-- ==== Sys2Proof/Syntax.lean ====
section
/-! DEFINITION. The commands: one constructor per row of spec/opcode_table.json. Each is one whole,
indivisible step of the part. -/

namespace Sys2Proof

/-- The two supply overload lines the power manager drives (R141). -/
inductive OvlLine where
  | warn
  | crit
  deriving DecidableEq, Repr

/-- A command: an event at the part's ports, lines or timers. -/
inductive Instr where
  /-- Supply start or release of RST_N, with the levels the pins show then: ADDR_SEL (`true` is high)
  and the two overload lines (`true` is asserted) (R148, R175, R179). -/
  | powerOn (addrSel ovlWarn ovlCrit : Bool)
  /-- Assertion of RST_N (R179). -/
  | rstNAssert
  /-- The image load ends. `flash` lists the words the serial flash holds from byte 0x000000; a word
  it does not give reads 0xFFFF, as on a flash that does not respond (R179..R181). -/
  | loadCompletion (flash : List Word16)
  /-- BURST_REQ with its request fields (R16). -/
  | burstReq (chain tag preq duration : Byte) (descriptor : Descriptor)
  /-- BURST_CLOSE with its request fields (R43). -/
  | burstClose (chain tag pact dact reflect : Byte)
  /-- READ_NOTICE (R170). -/
  | readNotice
  /-- READ_LINK_STATUS (R174). -/
  | readLinkStatus
  /-- LINK_RESET (R54). -/
  | linkReset
  /-- A Burst Link frame whose kind is unknown or whose length byte differs from its kind's (R173). -/
  | badFrame (kind length : Byte)
  /-- A Burst Link frame released before its request part is complete, with the bytes that arrived (R173). -/
  | shortFrame (received : List Byte)
  /-- Expiry of the lifetime timer of the open grant with this tag on this chain (R50). -/
  | lapse (chain : Chain) (tag : Byte)
  /-- Expiry of the bucket timer (R64). -/
  | bucketExpiry
  /-- Expiry of the step timer (R77). -/
  | modelStep
  /-- Expiry of the conversion timer, with the 12-bit raw reading of the conversion in flight (R94). -/
  | conversionTimerExpiry (raw : BitVec 12)
  /-- Expiry of the period timer (R122). -/
  | periodBoundary
  /-- An overload pin takes a level; `true` is asserted (R141). -/
  | ovlPinChange (line : OvlLine) (asserted : Bool)
  /-- Expiry of a line's debounce timer (R141). -/
  | debounceExpiry (line : OvlLine)
  /-- Expiry of the recovery hold (R143). -/
  | recoveryHoldExpiry
  /-- Expiry of the classifier's write timer (R112). -/
  | writeCompletion
  /-- Each Policy Port command below is the end of its write transfer, with the payload bytes that
  arrived after the command byte, however many (R175, R176). -/
  | readChain (payload : List Byte)
  | setWindowShape (payload : List Byte)
  | setThermal (payload : List Byte)
  | setSensorCal (payload : List Byte)
  | writeClass (payload : List Byte)
  | setServiceMap (payload : List Byte)
  | writeMatcher (payload : List Byte)
  | writeStep (payload : List Byte)
  | setSequencer (payload : List Byte)
  | setTrigger (payload : List Byte)
  | startSchedule (payload : List Byte)
  | abortSchedule (payload : List Byte)
  | freeze (payload : List Byte)
  | thaw (payload : List Byte)
  | setOverload (payload : List Byte)
  | setMismatch (payload : List Byte)
  | setChain (payload : List Byte)
  | setPoolLimit (payload : List Byte)
  | setLifetime (payload : List Byte)
  | setTriggerEnable (payload : List Byte)
  | pushContext (payload : List Byte)
  | popContext (payload : List Byte)
  | peekContext (payload : List Byte)
  | readEvents (payload : List Byte)
  | clearEvents (payload : List Byte)
  | setAlertMask (payload : List Byte)
  | readStatus (payload : List Byte)
  | softReset (payload : List Byte)
  /-- A Policy Port write whose command byte is not in the table of 12.4.3 (R176). -/
  | badCommand (command : Byte) (payload : List Byte)
  /-- The command byte of a Policy Port write transfer arrives (R175). -/
  | commandByteArrival (command : Byte)
  deriving DecidableEq, Repr

end Sys2Proof
end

══════

Assignment
Show every line in the listing above that carries the word "flash".

Answer space
  /-- The image load ends. `flash` lists the words the serial flash holds from byte 0x000000; a word
  it does not give reads 0xFFFF, as on a flash that does not respond (R179..R181). -/
  | loadCompletion (flash : List Word16)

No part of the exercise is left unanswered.